To make sure the installation worked, execute the newly installed iptest script.

Scikit-Learn

This again is pretty straightforward; Do:

sudo pip install scikit-learn

nosetests sklearn --exe

This nosetest will produce one (and only one) error: "Split arrays or matrices into random train and test subsets". But according to the developer, this is a non-issue and can be ignored.
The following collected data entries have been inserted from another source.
-- ==== Sys2Proof/Syntax.lean ====
section
/-! DEFINITION. The instruction set: one constructor of `Instr` per row of spec/opcode_table.json, in the table's order.
Operands are the fields of 30_encoding R101 to R109 under the spec's names; fields the hardware accepts and ignores
(aq, rl, R276; the fields of FENCE and FENCE.I, R116) are kept, so that no bit of a word is lost. -/

namespace Sys2Proof

/-- The instructions of the core (R111). Branch and jump offsets are the byte offsets immB (R105) and immJ (R107) before
sign extension; `imm` of an I- or S-type instruction is the 12-bit immediate (R103, R104); `imm20` is `inst[31:12]`. -/
inductive Instr where
  -- 40_upper_jump
  | lui (rd : Reg) (imm20 : BitVec 20)
  | auipc (rd : Reg) (imm20 : BitVec 20)
  | jal (rd : Reg) (off : BitVec 21)
  | jalr (rd rs1 : Reg) (imm : BitVec 12)
  -- 41_branch
  | beq (rs1 rs2 : Reg) (off : BitVec 13)
  | bne (rs1 rs2 : Reg) (off : BitVec 13)
  | blt (rs1 rs2 : Reg) (off : BitVec 13)
  | bge (rs1 rs2 : Reg) (off : BitVec 13)
  | bltu (rs1 rs2 : Reg) (off : BitVec 13)
  | bgeu (rs1 rs2 : Reg) (off : BitVec 13)
  -- 42_load_store
  | lb (rd rs1 : Reg) (imm : BitVec 12)
  | lh (rd rs1 : Reg) (imm : BitVec 12)
  | lw (rd rs1 : Reg) (imm : BitVec 12)
  | lbu (rd rs1 : Reg) (imm : BitVec 12)
  | lhu (rd rs1 : Reg) (imm : BitVec 12)
  | sb (rs1 rs2 : Reg) (imm : BitVec 12)
  | sh (rs1 rs2 : Reg) (imm : BitVec 12)
  | sw (rs1 rs2 : Reg) (imm : BitVec 12)
  -- 43_imm_arith
  | addi (rd rs1 : Reg) (imm : BitVec 12)
  | slti (rd rs1 : Reg) (imm : BitVec 12)
  | sltiu (rd rs1 : Reg) (imm : BitVec 12)
  | xori (rd rs1 : Reg) (imm : BitVec 12)
  | ori (rd rs1 : Reg) (imm : BitVec 12)
  | andi (rd rs1 : Reg) (imm : BitVec 12)
  | slli (rd rs1 : Reg) (shamt : BitVec 5)
  | srli (rd rs1 : Reg) (shamt : BitVec 5)
  | srai (rd rs1 : Reg) (shamt : BitVec 5)
  -- 44_op_arith
  | add (rd rs1 rs2 : Reg)
  | sub (rd rs1 rs2 : Reg)
  | sll (rd rs1 rs2 : Reg)
  | slt (rd rs1 rs2 : Reg)
  | sltu (rd rs1 rs2 : Reg)
  | xor (rd rs1 rs2 : Reg)
  | srl (rd rs1 rs2 : Reg)
  | sra (rd rs1 rs2 : Reg)
  | or (rd rs1 rs2 : Reg)
  | and (rd rs1 rs2 : Reg)
  -- 47_misc_mem
  | fence (rd rs1 : Reg) (fm pred succ : BitVec 4)
  | fenceI (rd rs1 : Reg) (imm : BitVec 12)
  -- 48_system
  | ecall
  | ebreak
  -- 45_muldiv
  | mul (rd rs1 rs2 : Reg)
  | mulh (rd rs1 rs2 : Reg)
  | mulhsu (rd rs1 rs2 : Reg)
  | mulhu (rd rs1 rs2 : Reg)
  | div (rd rs1 rs2 : Reg)
  | divu (rd rs1 rs2 : Reg)
  | rem (rd rs1 rs2 : Reg)
  | remu (rd rs1 rs2 : Reg)
  -- 46_amo
  | lrW (rd rs1 : Reg) (aq rl : BitVec 1)
  | scW (rd rs1 rs2 : Reg) (aq rl : BitVec 1)
  | amoswapW (rd rs1 rs2 : Reg) (aq rl : BitVec 1)
  | amoaddW (rd rs1 rs2 : Reg) (aq rl : BitVec 1)
  | amoxorW (rd rs1 rs2 : Reg) (aq rl : BitVec 1)
  | amoandW (rd rs1 rs2 : Reg) (aq rl : BitVec 1)
  | amoorW (rd rs1 rs2 : Reg) (aq rl : BitVec 1)
  | amominW (rd rs1 rs2 : Reg) (aq rl : BitVec 1)
  | amomaxW (rd rs1 rs2 : Reg) (aq rl : BitVec 1)
  | amominuW (rd rs1 rs2 : Reg) (aq rl : BitVec 1)
  | amomaxuW (rd rs1 rs2 : Reg) (aq rl : BitVec 1)
  -- 48_system
  | csrrw (rd rs1 : Reg) (csr : CsrNum)
  | csrrs (rd rs1 : Reg) (csr : CsrNum)
  | csrrc (rd rs1 : Reg) (csr : CsrNum)
  | csrrwi (rd : Reg) (uimm : BitVec 5) (csr : CsrNum)
  | csrrsi (rd : Reg) (uimm : BitVec 5) (csr : CsrNum)
  | csrrci (rd : Reg) (uimm : BitVec 5) (csr : CsrNum)
  | mret
deriving DecidableEq, Repr

end Sys2Proof
end

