-- ==== Sys2Proof/Certificates/Slice0/Obligations.lean ====
section
/-! DEFINITION. The statements for the provers, each a proposition about the machine over all its states and operands. A docstring names
the rules of spec/ a statement formalises, and the log entries where it rests on a choice of the model. -/

section

open Sys2Proof Sys2Proof.Machine

/-- R100 to R117, R120: every well-formed instruction is what its word decodes to, with every operand at every value. -/
def Obligations.DecodeEncodeRoundTrip : Prop :=
  ∀ i : Instr, i.wellFormed = true → decodeWord (encode i) = .ok i

/-- R120: a word that decodes is the word of exactly the instruction it decodes to: no bit of an accepted word is lost. -/
def Obligations.EncodeDecodeRoundTrip : Prop :=
  ∀ (w : Word) (i : Instr), decodeWord w = .ok i → encode i = w ∧ i.wellFormed = true

/-- R120: a word is an instruction of a row exactly when it matches the row's mask and pattern in spec/opcode_table.json; so no word
matches two rows, and a word that matches none is refused. -/
def Obligations.DecoderIsTheOpcodeTable : Prop :=
  (∀ (w : Word) (i : Instr), decodeWord w = .ok i → w &&& (tableRow i).mask = (tableRow i).pattern) ∧
  (∀ (w : Word) (i : Instr), w &&& (tableRow i).mask = (tableRow i).pattern →
    ∃ j, decodeWord w = .ok j ∧ tableRow j = tableRow i)

/-- A few of the words the instruction rules give as examples (R140, R142, R143, R161, R183, R188, R209, R222, R245, R266, R290, R312,
R316) decode to the instructions they stand for. -/
def Obligations.SpecWordsDecode : Prop :=
  decodeWord 0x123452B7#32 = .ok (.lui 5#5 0x12345#20) ∧
  decodeWord 0x008000EF#32 = .ok (.jal 1#5 8#21) ∧
  decodeWord 0x002280E7#32 = .ok (.jalr 1#5 5#5 2#12) ∧
  decodeWord 0x00208863#32 = .ok (.beq 1#5 2#5 16#13) ∧
  decodeWord 0x0002A303#32 = .ok (.lw 6#5 5#5 0#12) ∧
  decodeWord 0xFE62AE23#32 = .ok (.sw 5#5 6#5 0xFFC#12) ∧
  decodeWord 0x40435293#32 = .ok (.srai 5#5 6#5 4#5) ∧
  decodeWord 0x407302B3#32 = .ok (.sub 5#5 6#5 7#5) ∧
  decodeWord 0x027342B3#32 = .ok (.div 5#5 6#5 7#5) ∧
  decodeWord 0x188323AF#32 = .ok (.scW 7#5 6#5 8#5 0#1 0#1) ∧
  decodeWord 0x0FF0000F#32 = .ok (.fence 0#5 0#5 0#4 0xF#4 0xF#4) ∧
  decodeWord 0x300462F3#32 = .ok (.csrrsi 5#5 8#5 0x300#12) ∧
  decodeWord 0x30200073#32 = .ok .mret ∧
  decodeWord 0x00000000#32 = .error .badOpcode ∧
  decodeWord 0xFFFFFFFF#32 = .error .badOpcode

/-- R358: when the word at pc decodes, the step executes that instruction: in a batch from the state itself; at a batch start with no
interrupt ready, from the state with k = 0 and the budget set. MODEL'S CHOICE (log entries 3 and 4): a batch start is one step
with its first instruction, and a host that lists no move runs a batch with budget 1. -/
def Obligations.StepRunsDecodedInstruction : Prop :=
  (∀ (s : State) (i : Instr), InBatch s → InRam s.pc 4 → decodeWord (wordAtPc s) = .ok i → step s = exec i s) ∧
  (∀ (s : State) (i : Instr) (n : Nat) (r : List HostMove), BetweenBatches s → s.host = .run n :: r → n ≠ 0 →
    ¬ InterruptReady s → InRam s.pc 4 → decodeWord (wordAtPc s) = .ok i →
    step s = exec i { s with host := r, batchRetired := 0, batchLeft := n }) ∧
  (∀ (s : State) (i : Instr), BetweenBatches s → s.host = [] →
    ¬ InterruptReady s → InRam s.pc 4 → decodeWord (wordAtPc s) = .ok i →
    step s = exec i { s with batchRetired := 0, batchLeft := 1 })

/-- R118, R342: executing a word that matches no row of the opcode table, inside a batch or as the first of one, raises illegal instruction
with the word as its trap value; the all-zero and the all-ones word are such words. MODEL'S CHOICE (log entries 3 and 4), in Entered: a
batch start is one step with its first instruction, and a host that lists no move runs a batch with budget 1. -/
def Obligations.IllegalWordsTrap : Prop :=
  (∀ s u : State, Entered s u → InRam s.pc 4 →
    (∀ i : Instr, wordAtPc s &&& (tableRow i).mask ≠ (tableRow i).pattern) →
    ∃ t, step s = .next t ∧ Traps u t 2#32 (wordAtPc s)) ∧
  (∀ i : Instr, 0x00000000#32 &&& (tableRow i).mask ≠ (tableRow i).pattern) ∧
  (∀ i : Instr, 0xFFFFFFFF#32 &&& (tableRow i).mask ≠ (tableRow i).pattern)

/-- R341, R71: a pc whose four bytes are not all in RAM, inside a batch or at the start of one, raises the instruction access fault with pc as
its trap value. MODEL'S CHOICE (log entries 3 and 4), in Entered: a batch start is one step with its first instruction, and a host that lists
no move runs a batch with budget 1. -/
def Obligations.FetchOutsideRamTraps : Prop :=
  ∀ s u : State, Entered s u → ¬ InRam s.pc 4 → ∃ t, step s = .next t ∧ Traps u t 1#32 s.pc

/-- R350, R352: at a batch start, MIE = 1 and mie & mip not 0 take the interrupt of the lowest set bit before any instruction,
in every mode and for every budget; otherwise none is taken (a budget of 0 then executes nothing); inside a batch none is taken.
MODEL'S CHOICE: where none is taken, the batch start is one step with its first instruction (log entry 4), and a host that lists no move
starts a batch with budget 1 (log entry 3). -/
def Obligations.InterruptsAreSampledAtBatchStart : Prop :=
  (∀ (s : State) (n : Nat) (r : List HostMove), BetweenBatches s → s.host = .run n :: r ∨ (s.host = [] ∧ r = []) →
    s.mstatus.getLsbD 3 = true → s.mie &&& s.mip ≠ 0#32 →
    ∃ t l, step s = .next t ∧ (s.mie &&& s.mip).getLsbD l = true ∧ (∀ j, j < l → (s.mie &&& s.mip).getLsbD j = false) ∧
      TrapTaken { s with host := r } t (0x80000000#32 ||| BitVec.ofNat 32 l) 0#32
        (s.pc + if s.cfg.intrMepcPlus4 then 4#32 else 0#32) ∧
      SameRegs s t ∧ t.resv = s.resv ∧ SameMem s t ∧ SameDevices s t) ∧
  (∀ (s : State) (r : List HostMove), BetweenBatches s → s.host = .run 0 :: r →
    ¬ (s.mstatus.getLsbD 3 = true ∧ s.mie &&& s.mip ≠ 0#32) → step s = .next { s with host := r }) ∧
  (∀ (s : State) (n : Nat) (r : List HostMove) (i : Instr), BetweenBatches s →
    (s.host = .run n :: r ∧ n ≠ 0) ∨ (s.host = [] ∧ r = [] ∧ n = 1) →
    ¬ (s.mstatus.getLsbD 3 = true ∧ s.mie &&& s.mip ≠ 0#32) → InRam s.pc 4 → decodeWord (wordAtPc s) = .ok i →
    step s = exec i { s with host := r, batchRetired := 0, batchLeft := n }) ∧
  (∀ (s : State) (i : Instr), InBatch s → s.mstatus.getLsbD 3 = true → s.mie &&& s.mip ≠ 0#32 → InRam s.pc 4 →
    decodeWord (wordAtPc s) = .ok i → step s = exec i s)

/-- R354: what taking any trap saves, sets and leaves, for every cause and trap value, and the numbers of R340. -/
def Obligations.TrapEntry : Prop :=
  (∀ (s : State) (c : Cause) (v : Word), (∀ l, c ≠ .interrupt l) → Traps s (s.raise c v) (causeCode c) v) ∧
  (∀ (s : State) (l : Nat) (v : Word),
    TrapTaken s (s.raise (.interrupt l) v) (0x80000000#32 ||| BitVec.ofNat 32 l) v
      (s.pc + if s.cfg.intrMepcPlus4 then 4#32 else 0#32) ∧
    SameRegs s (s.raise (.interrupt l) v) ∧ (s.raise (.interrupt l) v).resv = s.resv ∧
    SameMem s (s.raise (.interrupt l) v) ∧ SameDevices s (s.raise (.interrupt l) v)) ∧
  causeCode .instrAccessFault = 1#32 ∧ causeCode .illegalInstr = 2#32 ∧ causeCode .breakpoint = 3#32 ∧
  causeCode .loadAccessFault = 5#32 ∧ causeCode .storeAccessFault = 7#32 ∧ causeCode (.envCall .user) = 8#32 ∧
  causeCode (.envCall .supervisor) = 9#32 ∧ causeCode (.envCall .machine) = 11#32 ∧
  causeCode (.interrupt 11) = 0x8000000B#32

/-- R357 (the spec's own inference): after any trap, an MRET by a handler that changed neither mstatus nor mepc gives back the
privilege and MIE, sets MPIE, clears MPP and goes to mepc. -/
def Obligations.TrapThenReturn : Prop :=
  ∀ (s t : State) (c : Cause) (v : Word), t.priv = .machine → t.mstatus = (s.raise c v).mstatus →
    t.mepc = (s.raise c v).mepc →
    ∃ u, exec .mret t = .next u ∧ u.priv = s.priv ∧ statusMie u.mstatus = statusMie s.mstatus ∧
      statusMpie u.mstatus = true ∧ statusMpp u.mstatus = 0#2 ∧ u.pc = (s.raise c v).mepc

/-- R358, R316: every instruction in every state gives a next state, but MRET in Machine mode with MPP = 2 in a machine whose
MPP2_PRIV is not given, which is refused by that name (MODEL'S CHOICE, log entry 10). -/
def Obligations.ExecAlwaysGoesOn : Prop :=
  ∀ (i : Instr) (s : State),
    (∃ t, exec i s = .next t) ∨
    (i = .mret ∧ s.priv = .machine ∧ statusMpp s.mstatus = 2#2 ∧ s.cfg.mpp2Priv = none ∧
      exec i s = .refused .mppReserved)

/-- R358, R359: a step inside a batch retires one instruction and takes one from the budget, or takes a trap and ends the batch; the
counters follow their visibilities. -/
def Obligations.EveryStepUsesTheBudget : Prop :=
  ∀ s t : State, InBatch s → step s = .next t →
    t.engine = .running ∧
    ((t.batchLeft + 1 = s.batchLeft ∧ Retired s t) ∨
      (t.batchLeft = 0 ∧ t.batchRetired = 0 ∧ t.priv = .machine ∧ t.pc = s.mtvec ∧ t.mepc = s.pc ∧
        t.cycle = trappedCounter s.cfg.cycleVisibility s.batchRetired s.cycle ∧
        t.instret = trappedCounter s.cfg.instretVisibility s.batchRetired s.instret))

/-- R361 (the spec's own inference): a step leaves the privilege as it was, or is a reset, or takes a trap, which enters Machine mode, or executes
MRET, whose word stands at pc, in Machine mode and takes the level MPP names. MODEL'S CHOICE (log entry 10): for MPP = 2, the
level MPP2_PRIV. -/
def Obligations.PrivilegeChangesOnlyByTrapOrMret : Prop :=
  ∀ s t : State, step s = .next t →
    t.priv = s.priv ∨
    (BetweenBatches s ∧ (∃ r, s.host = .reset :: r) ∧ t.priv = .machine) ∨
    (∃ r k c v p, TrapTaken { s with host := r, batchRetired := k } t c v p ∧
      (p = s.pc ∨ (s.cfg.intrMepcPlus4 = true ∧ p = s.pc + 4#32))) ∨
    (s.priv = .machine ∧ InRam s.pc 4 ∧ wordAtPc s = 0x30200073#32 ∧
      (statusMpp s.mstatus = privCode t.priv ∨ (statusMpp s.mstatus = 2#2 ∧ s.cfg.mpp2Priv = some t.priv)))

/-- R263: a step that changes the reservation is a reset, which clears it, or executes LR.W, which sets it to x[rs1], or SC.W, which
clears it. -/
def Obligations.ReservationChangesOnlyByLrScReset : Prop :=
  ∀ s t : State, step s = .next t →
    t.resv = s.resv ∨
    (BetweenBatches s ∧ (∃ r, s.host = .reset :: r) ∧ t.resv = none) ∨
    (InRam s.pc 4 ∧ ∃ rd rs1 aq rl, decodeWord (wordAtPc s) = .ok (.lrW rd rs1 aq rl) ∧ t.resv = some (s.getReg rs1)) ∨
    (InRam s.pc 4 ∧ ∃ rd rs1 rs2 aq rl, decodeWord (wordAtPc s) = .ok (.scW rd rs1 rs2 aq rl) ∧ t.resv = none)

/-- R61, R76: a byte of RAM that a step changes lies in the image a host load copies, or among the bytes of a store, an SC.W or an
AMO that the step executes. -/
def Obligations.RamChangesOnlyByStoresAndLoad : Prop :=
  ∀ (s t : State) (x : Nat), step s = .next t → Mem.read t.mem x ≠ Mem.read s.mem x →
    (BetweenBatches s ∧ ∃ image r, s.host = .load image :: r ∧ 0x1000 ≤ x ∧ x < 0x1000 + image.length) ∨
    (InRam s.pc 4 ∧ ∃ i a n, decodeWord (wordAtPc s) = .ok i ∧ storeTarget s i = some (a, n) ∧
      InRam a n ∧ a.toNat ≤ x ∧ x < a.toNat + n)

/-- R27: mie, mtvec, mcounteren and mscratch change only by a reset, or by a CSR instruction in Machine mode that names the CSR. -/
def Obligations.MachineCsrsChangeOnlyByCsrInstructions : Prop :=
  ∀ s t : State, step s = .next t →
    (BetweenBatches s ∧ ∃ r, s.host = .reset :: r) ∨
    ((t.mie = s.mie ∨ (s.priv = .machine ∧ InRam s.pc 4 ∧
        ∃ i, decodeWord (wordAtPc s) = .ok i ∧ csrOperand i = some 0x304#12)) ∧
     (t.mtvec = s.mtvec ∨ (s.priv = .machine ∧ InRam s.pc 4 ∧
        ∃ i, decodeWord (wordAtPc s) = .ok i ∧ csrOperand i = some 0x305#12)) ∧
     (t.mcounteren = s.mcounteren ∨ (s.priv = .machine ∧ InRam s.pc 4 ∧
        ∃ i, decodeWord (wordAtPc s) = .ok i ∧ csrOperand i = some 0x306#12)) ∧
     (t.mscratch = s.mscratch ∨ (s.priv = .machine ∧ InRam s.pc 4 ∧
        ∃ i, decodeWord (wordAtPc s) = .ok i ∧ csrOperand i = some 0x340#12)))

/-- R360: User and Supervisor behave alike, except for the ECALL cause and the MPP value a trap saves: from two states that differ in
that level only, every other instruction gives states equal in all but the level, where it stays, and MPP, where it traps; ECALL gives states equal in all but
mcause and MPP. -/
def Obligations.UserAndSupervisorAlike : Prop :=
  (∀ (i : Instr) (s : State), i ≠ .ecall → s.priv = .user →
    ∃ t u, exec i s = .next t ∧ exec i { s with priv := .supervisor } = .next u ∧
      { u with priv := t.priv, mstatus := t.mstatus } = t ∧
      ((t.priv = .user ∧ u.priv = .supervisor ∧ u.mstatus = t.mstatus) ∨
        (t.priv = .machine ∧ u.priv = .machine ∧ statusMpp t.mstatus = 0#2 ∧ statusMpp u.mstatus = 1#2 ∧
          statusMpie u.mstatus = statusMpie t.mstatus ∧ statusMie u.mstatus = statusMie t.mstatus ∧
          ∀ j, j ≠ 11 → j ≠ 12 → u.mstatus.getLsbD j = t.mstatus.getLsbD j))) ∧
  (∀ s : State, s.priv = .user →
    ∃ t u, exec .ecall s = .next t ∧ exec .ecall { s with priv := .supervisor } = .next u ∧
      t.mcause = 8#32 ∧ u.mcause = 9#32 ∧ statusMpp t.mstatus = 0#2 ∧ statusMpp u.mstatus = 1#2 ∧
      (∀ j, j ≠ 11 → j ≠ 12 → u.mstatus.getLsbD j = t.mstatus.getLsbD j) ∧
      { u with mcause := t.mcause, mstatus := t.mstatus } = t) ∧
  privCode .user = 0#2 ∧ privCode .supervisor = 1#2 ∧ privCode .machine = 3#2 ∧ State.reset.priv = .machine
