-- ==== Sys2Proof/Tests/Slice0.lean ====
section
/-! SUPPORT. The model's own tests. Part 1: well-formedness. Part 2: decoding, one word of the spec for every constructor. Part 3: single
steps. Expected values are the spec's: the identifiers (UJ-1, ...) are the vectors of 95_test_vectors, the others its rules' examples.
Part 4: for every obligation with hypotheses, a state and operands that meet them. -/

namespace Sys2Proof.Tests

open Sys2Proof.Machine

/-! ## Part 1: well-formedness (R105, R107) -/

theorem test_wf_refuses_odd_branches :
    (Instr.beq 1#5 2#5 7#13).wellFormed = false ∧ (Instr.bne 1#5 2#5 1#13).wellFormed = false ∧
    (Instr.blt 1#5 2#5 0x1FFF#13).wellFormed = false ∧ (Instr.bge 1#5 2#5 3#13).wellFormed = false ∧
    (Instr.bltu 1#5 2#5 5#13).wellFormed = false ∧ (Instr.bgeu 1#5 2#5 9#13).wellFormed = false := by decide

theorem test_wf_refuses_odd_jump : (Instr.jal 1#5 0x1FFFFF#21).wellFormed = false := by decide

theorem test_wf_accepts :
    (Instr.beq 1#5 2#5 0x1FFE#13).wellFormed = true ∧ (Instr.jal 0#5 0x1FFFFE#21).wellFormed = true ∧
    (Instr.jalr 1#5 5#5 3#12).wellFormed = true := by decide

/-! ## Part 2: decoding -/

/-- UJ-1, UJ-4, UJ-7, UJ-10, UJ-13. -/
theorem test_decode_upper_jump :
    decodeWord 0x123452B7#32 = .ok (.lui 5#5 0x12345#20) ∧
    decodeWord 0x00001317#32 = .ok (.auipc 6#5 1#20) ∧
    decodeWord 0xFFDFF06F#32 = .ok (.jal 0#5 0x1FFFFC#21) ∧
    decodeWord 0x8000006F#32 = .ok (.jal 0#5 0x100000#21) ∧
    decodeWord 0xFFF28067#32 = .ok (.jalr 0#5 5#5 0xFFF#12) := by decide

/-- BR-12 to BR-14, BR-3, BR-5, BR-7, BR-9, BR-11. -/
theorem test_decode_branch :
    decodeWord 0x80000063#32 = .ok (.beq 0#5 0#5 0x1000#13) ∧
    decodeWord 0x7E000FE3#32 = .ok (.beq 0#5 0#5 4094#13) ∧
    decodeWord 0xFE009FE3#32 = .ok (.bne 1#5 0#5 0x1FFE#13) ∧
    decodeWord 0x00209863#32 = .ok (.bne 1#5 2#5 16#13) ∧
    decodeWord 0x0020C463#32 = .ok (.blt 1#5 2#5 8#13) ∧
    decodeWord 0x0020D463#32 = .ok (.bge 1#5 2#5 8#13) ∧
    decodeWord 0x0020E463#32 = .ok (.bltu 1#5 2#5 8#13) ∧
    decodeWord 0x0000F463#32 = .ok (.bgeu 1#5 0#5 8#13) := by decide

/-- the examples of R181 to R188. -/
theorem test_decode_load_store :
    decodeWord 0x00228303#32 = .ok (.lb 6#5 5#5 2#12) ∧
    decodeWord 0x00229303#32 = .ok (.lh 6#5 5#5 2#12) ∧
    decodeWord 0x0002A303#32 = .ok (.lw 6#5 5#5 0#12) ∧
    decodeWord 0x0012C303#32 = .ok (.lbu 6#5 5#5 1#12) ∧
    decodeWord 0x0022D303#32 = .ok (.lhu 6#5 5#5 2#12) ∧
    decodeWord 0x006281A3#32 = .ok (.sb 5#5 6#5 3#12) ∧
    decodeWord 0x00629123#32 = .ok (.sh 5#5 6#5 2#12) ∧
    decodeWord 0xFE62AE23#32 = .ok (.sw 5#5 6#5 0xFFC#12) := by decide

/-- IA-2, IA-3, IA-5, IA-8 to IA-12, IA-14. -/
theorem test_decode_imm_arith :
    decodeWord 0x80030293#32 = .ok (.addi 5#5 6#5 0x800#12) ∧
    decodeWord 0xFFF32293#32 = .ok (.slti 5#5 6#5 0xFFF#12) ∧
    decodeWord 0xFFF33293#32 = .ok (.sltiu 5#5 6#5 0xFFF#12) ∧
    decodeWord 0xFFF34293#32 = .ok (.xori 5#5 6#5 0xFFF#12) ∧
    decodeWord 0xF0036293#32 = .ok (.ori 5#5 6#5 0xF00#12) ∧
    decodeWord 0xF0037293#32 = .ok (.andi 5#5 6#5 0xF00#12) ∧
    decodeWord 0x01F31293#32 = .ok (.slli 5#5 6#5 31#5) ∧
    decodeWord 0x01F35293#32 = .ok (.srli 5#5 6#5 31#5) ∧
    decodeWord 0x40435293#32 = .ok (.srai 5#5 6#5 4#5) := by decide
Last, if you are interested in using two more experimental and novel libraries on Python that are attempting to rid the requirement of using R (and/or rpy), you might want to install Pandas and StatsModels. If you prefer non-experimental, production stable libraries, you are probably advised to use R and RPy2, as RPy ("version 1") often tends to have issues.

Pandas

(Python Data Analysis Library) Again, the default installation route should work:

sudo pip install pandas

To ensure the library is operational, run (should not produce any errors):

nosetests pandas

StatsModels

As with Pandas, we can use the "default installation pathway", but need to first install an undocumented dependency for this module (patsy):

sudo pip install patsy
sudo pip install statsmodels

To check the installation worked, open a Python interpreter session and do:

>>> import statsmodels.api as sm
>>> sm.test()

Here, several tests seem to be failing and it is not clear at all if this is expected or not. StatsModels has several hundreds of open issues and should probably be considered very experimental at this stage.

RPy2

Again, the standard installation works (assuming you have R itself installed already, at least!):

sudo pip install rpy2

To ensure the install worked, run the tests as:

python -m 'rpy2.tests'

You should not be seeing any problems.

E voilà - you now have a fully functioning environment for running all kinds and sorts of statistical data analyses and machine learning algorithms!